I am afraid that, as I mentioned earlier, these techniques seem not to work when the application (like of a sinewave generator) needs to generate frequencies in a relatively wide bandwidth; for example, from 20 KHz down to 650 Hz. But perhaps I am wrong.
A lot of the PWM filtering techniques are designed around the goal of creating an DC voltage with a very small to no ripple, and they do not help much if you want to make varying signals such as approximating a sine wave. Although that "cancel-pwm-dac-ripple-with-analog-subtraction-revisited" promises to be quite good with varying signal output too.

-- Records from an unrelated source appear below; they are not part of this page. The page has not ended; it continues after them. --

-- ==== Sys2Proof/Tests/WitnessEvents.lean ====
section
/-! SUPPORT. WitnessEvents: for the obligations about events, commands, registers, encodings and steps, concrete states and operands that
meet their hypotheses together. -/

namespace Sys2Proof.Tests

open Sys2Proof Sys2Proof.Machine Sys2Proof.Spec

set_option maxRecDepth 100000
set_option exponentiation.threshold 2000

/-! ## What happens of itself: the engines -/

/-- An open command of a block timeline. -/
def command (sel n team : Nat) (what : EngOp) : EngCmd :=
  { tl := sel, num := n, team := team, op := what, doneElems := [], stalled := false, waits := [], failed := [], finished := false }
/-- The block has those commands. -/
def withCmds (cs : List EngCmd) : State → State := onBlocks (fun k => { k with cmds := cs })
/-- `OpenCmd`, as a check on block 0, with a test of the block and the command. -/
def opens (s : State) (sel n : Nat) (p : Block → EngCmd → Bool) : Bool :=
  match Tbl.get s.blocks 0 with
  | none => false
  | some k => match k.cmds.find? (fun c => c.tl = sel && c.num = n) with
    | none => false
    | some c => decide (c.finished = false ∧ c.stalled = false ∧ c.waits = []) && p k c

theorem opens_open {s : State} {sel n : Nat} {p : Block → EngCmd → Bool} (h : opens s sel n p = true) :
    ∃ k c, OpenCmd s 0 sel n k c ∧ p k c = true := by
  unfold opens at h
  split at h
  · cases h
  · rename_i k hk
    split at h
    · cases h
    · rename_i c hc
      simp only [Bool.and_eq_true, decide_eq_true_eq] at h
      exact ⟨k, c, ⟨hk, hc, h.1⟩, h.2⟩

/-- A row of 8 words at an address, and a box of 8 words. -/
def rowLayout (a : Nat) : Layout := { rank := 1, fmt := 2, base := a, dims := [8, 0, 0, 0, 0], boxs := [8, 0, 0, 0, 0], strides := [0, 0, 0, 0, 0], oob := 0, swz := 8 }
/-- `CopyGoes`, as a check: bytes whose places the page tables give. -/
def copyGoesOn (j : CopyJob) (failed : List Nat) (place : Nat → Phys) : State → List Nat → Option State
  | s, [] => some s
  | s, k :: ks =>
    if (boxByte j.y j.c k).2 = 0 then
      copyGoesOn j failed place (if j.store then s else loadByte j.born (j.spad k) j.y.fill s) ks
    else if reachTarget s j.x failed (if j.store then needW else needR) (globalTarget s j.x (boxByte j.y j.c k).1 (!j.store)) = .go (place k) ∧ copyHurt j k s (place k) = false ∧
        (!j.store || shadowRoom s j.b (place k).num) = true then
      copyGoesOn j failed place (copyByte j k (noteTarget s j.x (globalTarget s j.x (boxByte j.y j.c k).1 (!j.store))) (place k)) ks
    else none

theorem copyGoesOn_goes {j : CopyJob} {failed : List Nat} {place : Nat → Phys} : ∀ {ks : List Nat} {s t : State},
    copyGoesOn j failed place s ks = some t → CopyGoes j failed place s ks t
  | [], s, t, h => by cases h; exact .none _
  | k :: ks, s, t, h => by
    unfold copyGoesOn at h
    by_cases h0 : (boxByte j.y j.c k).2 = 0
    · rw [if_pos h0] at h
      exact .outside _ _ _ _ h0 (copyGoesOn_goes h)
    · rw [if_neg h0] at h
      by_cases hc : reachTarget s j.x failed (if j.store then needW else needR) (globalTarget s j.x (boxByte j.y j.c k).1 (!j.store)) = .go (place k) ∧ copyHurt j k s (place k) = false ∧
        (!j.store || shadowRoom s j.b (place k).num) = true
      · rw [if_pos hc] at h
        refine .inside _ _ _ _ h0 hc.1 hc.2.1 ?_ (copyGoesOn_goes h)
        intro hs pa hp
        have := hc.2.2
        rw [hs, hp] at this
        simpa [Phys.num] using this
      · rw [if_neg hc] at h
        cases h

/-- A copy of that box between 0x130000 and the scratchpad's start. -/
def boxState (store tight : Bool) : State := withCmds [command 0x1000 1 0 (.tcopy store tight (rowLayout 0x130000) [0] 0 5 0x140000)] base
/-- Its job. -/
def boxJob (store : Bool) : CopyJob := { b := 0, x := 0, core := 0, team := 0, store := store, y := rowLayout 0x130000, c := [0], off := 0 }
/-- The place of a byte of the box. -/
def boxPlace (k : Nat) : Phys := .cap (0x130000 + k)
/-- The unit stands, and the bytes of the box go. -/
def boxGoes (store tight : Bool) : Bool :=
  opens (boxState store tight) 0x1000 1 (fun k c => decide (c.op = .tcopy store tight (rowLayout 0x130000) [0] 0 5 0x140000) &&
    (Tbl.get (boxState store tight).launches k.launch).any (fun l => decide (l.lr.commit = 0 ∧ l.st ≠ .discarded)) &&
    decide (ctxNum (boxState store tight) 0 = 0 ∧ k.core = 0 ∧ c.team = 0) &&
    (copyGoesOn (boxJob store) c.failed boxPlace (boxState store tight) (leftOf (rowLayout 0x130000) c)).any (fun s2 =>
      decide (placeOf s2 0 (globalTarget s2 0 0x140000 false) = some (.cap 0x140000))))
/-- A CPY32 of lane 0 from 0x120000, of tag 1. -/
def landing : TagCopy := { copyOf 1 with fe := true, lanes := [(64, (List.range 32).map (fun i => if i < 20 then some (0x120000 + i) else none))] }
/-- A multicast from the scratchpad's start to 1024 of cores 0 and 1. -/
def spread (answers : Tbl Nat) : State :=
  withAllocs [allocAt 0 4096 5 0] (withCmds [command 0x1000 1 0 (.mcast 0 1024 16 3 [5, 0, 0, 0, 0, 0, 0, 0] 2048 answers)] base)

/-- A load whose page's fault record has failed. -/
def failing : State :=
  withCmds [{ command 0x1000 1 0 (.tcopy false false (rowLayout 0x100000000) [0] 0 0 0) with failed := [0x10000] }] base

theorem witness_EngineEvents :
    boxGoes false false = true ∧ boxGoes true false = true ∧
    (boxGoes true true && (List.range 32).all (fun q => decide (reachTarget (boxState true true) 0 [] needRW
      (globalTarget (boxState true true) 0 (0x130000 + q) false) = .go (.cap (0x130000 + q))))) = true ∧
    (onTeams (fun m => { m with copies := [landing] }) base).blocks.any (fun c => c.2.teams.any (fun q =>
      decide (q.2.copies.find? (fun c => c.tag = 1) = some landing ∧ landing.doneLines = [] ∧ (c.2.core * 2 ^ 19 + 64) / 128 = 0))) = true ∧
    ([0, 1] : List Nat).all (fun target => opens (spread []) 0x1000 1 (fun k _ => decide (k.core = 0 ∧ (BitVec.ofNat 8 3).getLsbD target = true))) = true ∧
    opens (spread [(0, 0), (1, 1)]) 0x1000 1 (fun _ c => decide (c.doneElems = []) && (List.range 8).all (fun t =>
      !(BitVec.ofNat 8 3).getLsbD t || (Tbl.get ([(0, 0), (1, 1)] : Tbl Nat) t).isSome)) = true ∧
    opens (onBlocks (fun k => { k with handles := [handle 0 none] }) (withCmds [command 0x1001 1 0 (.mma 5 0x10200 0 true [] [] 0 0)] base)) 0x1001 1
      (fun k _ => decide (liveHandle k 0x10200 = some (handle 0 none) ∧ k.cmds.length = 1)) = true ∧
    opens (withCmds [command 0x1002 1 0 (.mvx 5 (rowLayout 0x130000) (rowLayout 0) [[0]] [[]] none none)] base) 0x1002 1 (fun _ _ =>
      (mvxPieces 5 (rowLayout 0x130000) (rowLayout 0)).isEmpty) = true ∧
    opens (boxState false false) 0x1000 1 (fun _ c => !((leftOf (rowLayout 0x130000) c).filter (fun q => (boxJob false).spad q / 128 = 0)).isEmpty) = true ∧
    opens failing 0x1000 1 (fun _ _ => commandFaults 0 0x1000 1 failing) = true ∧
    opens (handled failing) 0x1000 1 (fun _ _ => commandFaults 0 0x1000 1 (handled failing)) = true := by and_intros <;> decide
/-! ## What happens of itself: teams, gangs and contexts -/

/-- Entry 0 of team `n` of block 0, with a test. -/
def splitAt (s : State) (n : Nat) (p : Block → Team → Split → Bool) : Bool :=
  match Tbl.get s.blocks 0 with
  | none => false
  | some k => match Tbl.get k.teams n with
    | none => false
    | some m => match Tbl.get m.splits 0 with
      | none => false
      | some q => p k m q && decide (k.st = .running)

theorem splitAt_at {s : State} {n : Nat} {p : Block → Team → Split → Bool} (h : splitAt s n p = true) :
    ∃ k m q, SplitAt s 0 n 0 k m q ∧ p k m q = true := by
  unfold splitAt at h
  split at h
  · cases h
  · rename_i k hk
    split at h
    · cases h
    · rename_i m hm
      split at h
      · cases h
      · rename_i q hq
        rw [Bool.and_eq_true] at h
        exact ⟨k, m, q, ⟨hk, hm, hq⟩, h.1⟩

/-- The context's watchdog limit has been reached since time 0. -/
def late (s : State) : State := { s with now := 2 ^ 30 }
/-- `WdReached`, as a check. -/
def reached (s : State) (p : Split) : Bool :=
  let log := (ctxOf s (ctxNum s 0)).wdlog
  decide (p.stopped = false ∧ p.wdTaken = false ∧ 2 ^ (if log = 0 then 30 else log) ≤ s.now - p.wd)
/-- The block's launch has a handler. -/
def serves (s : State) (k : Block) : Bool := (Tbl.get s.launches k.launch).any (fun l => decide (l.lr.handler ≠ 0))
/-- An asynchronous trap waits for the team. -/
def asyncState (cs : List Nat) : State := onTeams (fun m => { m with asyncs := cs.map (fun c => { code := c }) }) (handled base)
/-- A launch that waits behind the first, which is made the lower: it asks for the one core in service. -/
def crowded (slots now : Nat) : State :=
  { base with
    now := now, mgmt := { base.mgmt with out := ((List.range Config.cores).filter (fun c => c ≠ 0)).map (fun c => .core c) },
    ctxs := Tbl.mapVals base.ctxs (fun _ c => { c with nframes := 2, slots := slots }),
    launches := (base.launches.map (fun q => (q.1, { q.2 with priv := false }))) ++ base.launches.map (fun q => (1, { q.2 with
      priv := false, st := .queued, nextGang := 0, gangs := [], blockedSince := [(0, 0)], lr := { q.2.lr with prio := 5, scratch := 524288 } })) }
/-- The second launch waits on cluster 0, its victims making room or not. -/
def crowdedGoes (slots : Nat) (room : Bool) (s : State) : Bool :=
  let u : GangUnit := { gang := 0, copy := 0, restore := false }
  (Tbl.get s.launches 1).any (fun l => decide (nextUnit s 1 l = some u ∧ takesPart s l = true ∧ Tbl.get l.blockedSince 0 = some 0 ∧ waitsOn s 1 l u 0 = true ∧
    roomAsked s 1 = false ∧ (s.blocks.map (fun q => q.1)).Nodup ∧ (ctxOf s 0).slots = slots) && (roomFor s 1 0 l u).fits == room)

theorem witness_blocked_since (slots : Nat) :
    10 * Config.cyclesPerMicro ≤ (crowded slots (10 * Config.cyclesPerMicro)).now - 0 := Nat.le_refl _

/-- The block has a shrink request, posted at time 0. -/
def asked (slots now : Nat) : State :=
  { onBlocks (fun k => { k with shrink := some { c := 1, target := 1, posted := 0, forLaunch := 1 } }) base with
    now := now, ctxs := Tbl.mapVals base.ctxs (fun _ c => { c with slots := slots }) }
/-- That request, its launch and its context. -/
def askedGoes (slots : Nat) (s : State) : Bool :=
  (Tbl.get s.blocks 0).any (fun k => decide (k.shrink.isSome = true ∧ k.st = .running ∧ (s.blocks.map (fun q => q.1)).Nodup) &&
    (Tbl.get s.launches k.launch).any (fun l => decide ((Tbl.get s.ctxs l.ctx).isSome = true ∧ (ctxOf s l.ctx).counters.length = 11 ∧
      (ctxOf s l.ctx).slots = slots ∧ (ctxOf s l.ctx).shrlim = 100)))

theorem witness_limit_reached (slots : Nat) :
    100 * Config.cyclesPerMicro ≤ (asked slots (100 * Config.cyclesPerMicro)).now - 0 := Nat.le_refl _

One method that always works of course is to use faster PWM, but you would need other hardware for that. microcontrollers that run at a few hundred MHz are no exception, and some have extra high resolution timers that can push the PWM frequency another few orders of magnitude higher.

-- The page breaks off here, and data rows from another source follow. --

/-- Past privilege, with no poison: no executing lane, or the lanes' own checks. -/
theorem issueAs_of_permitted (h : AtPrivilege op s i) (hp : privBarred op i.mode = false) (hd : i.m.poison = []) :
    issueAs op leaders i s body =
      if i.execLanes op = 0 then (withLanes i op).advance s op else issueLanes op leaders (withLanes i op) s body := by
  obtain ⟨-, hm, hb, hl⟩ := h
  rw [issueAs, if_neg hm, if_neg (by simp [hb, hl]), if_neg (by simp [hp])]
  exact if_neg (not_not_intro (poisonLanes_nil (i := withLanes i op) hd))

theorem issueLanes_of_idxFault {r : TrapRec} (hq : queueCheck i op = (.ok, none))
    (hf : idxFault (i.popped op) leaders op (i.popped op).lanes = some r) :
    issueLanes op leaders i s body = (i.popped op).trap (onTeam s i.b i.t (popTeam i op)) r := by
  simp [issueLanes, hq, hf]

end

/-- An instruction that never waits is one that may wait and does not. -/
theorem issue_eq_issueWhen (op : Op) (leaders : List Nat) (s : State) (body : Iss → State → State) :
    issue op leaders s body = issueWhen op leaders s (fun _ => false) body := rfl

/-- An issuer that need not wait runs its instruction's checks. -/
theorem issueWhen_runs {op : Op} {leaders : List Nat} {s : State} {waits : Iss → Bool} {body : Iss → State → State} {i : Iss}
    (hi : issuer s = some i)
    (h : AtPrivilege op s i → privBarred op i.mode = false → i.execLanes op ≠ 0 → waits i = false) :
    issueWhen op leaders s waits body = .next (issueAs op leaders i s body) := by
  unfold issueWhen
  rw [hi]
  refine if_neg fun hw => ?_
  simp only [Bool.and_eq_true, Bool.not_eq_true', Bool.or_eq_false_iff, decide_eq_true_eq] at hw
  obtain ⟨⟨⟨⟨hwaits, hx⟩, hm⟩, hb, hl⟩, hp⟩ := hw
  rw [h ⟨hi, hm, hb, hl⟩ hp hx] at hwaits
  cases hwaits

/-! ## Index operands (02 R54, R55) -/

/-- The record of an operand outside its window. -/
def boundRec (j : Iss) (f : Field) (l : Nat) : TrapRec :=
  { code := 0x03, aux := f.val - 0xF8, field := f.code, lane := l,
    val := BitVec.ofNat 64 (j.m.reg ((j.xs.getD (f.val - 0xF8) 0).toNat / 2 ^ 16 % 2 ^ 8) l).toNat }

/-- Of an instruction's register fields, those that a list names are those that 13 R279 and R280 have it read in the leader alone. -/
def LeadersOf (op : Op) (leaders : List Nat) : Prop := ∀ f ∈ op.regFields, (f.code ∈ leaders ↔ f.code ∈ leaderFields op)

/-- The check of one field of one lane is `Outside`. -/
theorem idxFaultIn_cons (op : Op) (j : Iss) (leaders : List Nat) (l : Nat) (f : Field) (fs : List Field)
    (hf : f.code ∈ leaders ↔ f.code ∈ leaderFields op) :
    (Outside op j f l → idxFaultIn j leaders l (f :: fs) = some (boundRec j f l)) ∧
    (¬ Outside op j f l → idxFaultIn j leaders l (f :: fs) = idxFaultIn j leaders l fs) := by
  have hcheck : (0xF8 ≤ f.val && (!leaders.contains f.code || l = j.leader) &&
      !idxOk (j.xreg (f.val - 0xF8)) (j.idx (j.xreg (f.val - 0xF8)) l) f.spec.extent) = true ↔ Outside op j f l := by
    simp [Outside, idxOk, xBase, xBound, xHome, bitsOf, Iss.xreg, Iss.idx, hf, and_assoc]
  rw [idxFaultIn]
  exact ⟨fun h => if_pos (hcheck.mpr h), fun h => if_neg (mt hcheck.mp h)⟩

/-- The fields ahead of the one outside its window are within theirs. -/
theorem idxFaultIn_append {op : Op} {j : Iss} {leaders : List Nat} {l : Nat} {f : Field} {gs : List Field} :
    ∀ fs : List Field, (∀ g ∈ fs ++ f :: gs, g.code ∈ leaders ↔ g.code ∈ leaderFields op) → (∀ g ∈ fs, ¬ Outside op j g l) →
      Outside op j f l → idxFaultIn j leaders l (fs ++ f :: gs) = some (boundRec j f l)
  | [], hl, _, hf => (idxFaultIn_cons op j leaders l f gs (hl f (List.mem_cons_self ..))).1 hf
  | g :: fs, hl, hin, hf => by
    obtain ⟨hg, hfs⟩ := List.forall_mem_cons.mp hin
    obtain ⟨hlg, hlfs⟩ := List.forall_mem_cons.mp hl
    rw [List.cons_append, (idxFaultIn_cons op j leaders l g _ hlg).2 hg]
    exact idxFaultIn_append fs hlfs hfs hf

If you want to stick with your AVR hardware, then upping it's frequency to the maximum helps. If you go from 8MHz to 16MHz, you double the PWM frequency, can also double the cutoff frequency of your RC filter, and that halves the ripple.
If you want to use some pulse shaping, pulse density, or dither technique, then abusing on of the peripherals is the most logical choice, and and SPI port is the most logical for an AVR. That way, you can let the peripheral shift out bits while the microcontroller is either fetching the next byte from a buffer or calculating the next set of 8 bits.
But if you want performance, the AVR's were quite nice microcontrollers 20 years ago, but there is so much much better (faster) stuff around, that trying to squeeze the last few percent of performance out of an AVR is not very practical. You can do it just for fun, or as a brain teaser how far you can push it, but if it's for the performance to cost ratio, or look at the hours it takes to get that extra bit of performance, then it's a waste of time.